Later in de roman leert de lezer dat Somers niet volledig roekeloos is. Enerzijds is hij niet bang voor geweld, anderzijds wil zijn leven ook niet riskeren: “Ik bleef zitten. Ik kon niet anders. De schrik had me verlamd. Ik was niet bang om op mijn bek te krijgen. Dat was ik nu al wel gewoon. Ik was bang dat ze me iets ergers zouden aandoen. Ik was bang dat ze me bijvoorbeeld zouden vermoorden” (Dhooge 2002, 147). Dhooge brengt de lezer in contact met de zachtaardige kanten van Somers, als een compensering van zijn defensieve, cynische houding. De detective is namelijk een dierenvriend: “Ik heb Duke uit het asiel gehaald tien minuten voor ze hem een spuitje zouden geven. Ik was toen net gescheiden en had een vriend nodig. Ik heb dus een groot hondenhart” (Dhooge 2002, 77). Hoewel de misdaadverhalen van Dhooge vaak onder het subgenre van de ‘thriller’ worden thuisgebracht, is het verhaal Smak een detectiveroman.
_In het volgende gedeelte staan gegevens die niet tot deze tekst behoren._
-- ==== Sys2Proof/Laws/Run.lean ====
section
/-! SUPPORT. Looking at bytes without an access, and the successful end of a run (spec/60_exceptions.md R252). -/

namespace Sys2Proof.Machine

/-- Off the control page a look at two bytes is two looks. -/
theorem peekPair_of_ne_controlPage (s : State) (la : Word) (h : regionAt s la ≠ .controlPage) :
    peekPair la s = (peek la s, peek (la + 1#16) s) := by
  unfold peekPair
  rw [dispatch_state_of_ne_controlPage _ _ _ _ h, dispatch_read_mem]
  rfl

/-- A run that goes on goes on with its first step. -/
theorem ReachesUnended.head {s u : State} (h : ReachesUnended s u) :
    s = u ∨ ∃ t, ¬ s.AtBraSelf ∧ step s = .next t ∧ ReachesUnended t u := by
  induction h with
  | here => exact .inl rfl
  | after v w _ hgo hstep ih =>
    rcases ih with rfl | ⟨t, hs, ht, hr⟩
    · exact .inr ⟨w, hgo, hstep, .here⟩
    · exact .inr ⟨t, hs, ht, .after v w hr hgo hstep⟩

/-- A boundary that a run passes lies before its successful end. -/
theorem ReachesUnended.before_end {s t u : State} (h : ReachesUnended s t) (he : EndsSuccessfully s u) :
    ReachesUnended t u := by
  induction h with
  | here => exact he.1
  | after v w _ hgo hstep ih =>
    rcases ih.head with rfl | ⟨x, -, hx, hr⟩
    · exact absurd he.2 hgo
    · rw [hstep] at hx
      injection hx with hx
      exact hx ▸ hr

/-- The successful end is the first, so a run has at most one. -/
theorem endsSuccessfully_unique {s t u : State} (ht : EndsSuccessfully s t) (hu : EndsSuccessfully s u) : t = u := by
  rcases (ht.1.before_end hu).head with h | ⟨_, hn, -⟩
  · exact h
  · exact absurd ht.2 hn

/-- A boundary that a run passes without an end is a boundary it reaches. -/
theorem ReachesUnended.reaches {s t : State} (h : ReachesUnended s t) : Reaches s t := by
  induction h with
  | here => exact .here
  | after v w _ _ hstep ih => exact .after v w ih hstep

end Sys2Proof.Machine
end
In tegenstelling tot de thriller, volgt de lezer het verhaal voortdurend vanuit het standpunt van de detective. We kunnen stellen dat het ik-vertelperspectief verschillende functies heeft in dit verhaal. De eerste functie dient als ondersteuning van de cynische houding van Somers. De tweede functie van het ik-vertelperspectief dient als toegang tot de gedachtegang van de detective over het verloop van de zaak, om de lezer duidelijk te maken in welk stadium hij zich bevindt. Er is nog een derde functie van het vertelperspectief, die de persoonlijke betrokkenheid van de detective ondersteunt en die zal besproken worden bij de afwijkingen van het whodunitplot. 126
Enerzijds zouden we kunnen stellen dat het verhaal de plotlijn van de whodunit volgt, anderzijds wijkt de plotconstructie er op sommige punten van af. Het grootste accent ligt op het vinden van aanwijzingen die zouden kunnen leiden naar de oplossing. In het begin van het verhaal laat Somers de lezer weten dat hij in de eerste fase van het onderzoek vertoeft: Het was tijd voor een welverdiende siësta. Ik zag die zaak wel zitten, maar tot nu toe had het me weinig tot niets opgeleverd, behalve een paar beledigingen van een paar snotneuzen en een schreeuwlelijke affiche voor een feestje (Dhooge 2002, 58)
Naargelang het verhaal vordert, wordt Somers in aanraking gebracht met meerdere sporen en aanwijzingen: “Wat had Sonny te zoeken in Latem als zijn werkgever Picard persoonlijk bij Staelens zat? Wie was op de hoogte van mijn achtervolging? En wat zat er in die koker dat zo belangrijk was?” (Dhooge 2002, 98). Enkel de detective kan de oplossing van het mysterie vinden, waardoor zijn superieur intelligentievermogen, gelijkend op dat van de whodunitheld, in de verf wordt gezet. In het volgende fragment leidt de schrijver ons tot de bekendmaking van het onderzoek: ‘Wie ook die graffiti op dit doek spoot of liet spuiten, wist dat dit een vervalsing is. Het is een doortrapt trucje, meer niet. Ze spuiten wat graffiti op de vervalsing en laten het erop lijken alsof het echte beschadigd is. Waardoor niemand, behalve Pat Somers, zich de vraag stelt of het wel om het echte doek gaat’ (Dhooge 2002, 158).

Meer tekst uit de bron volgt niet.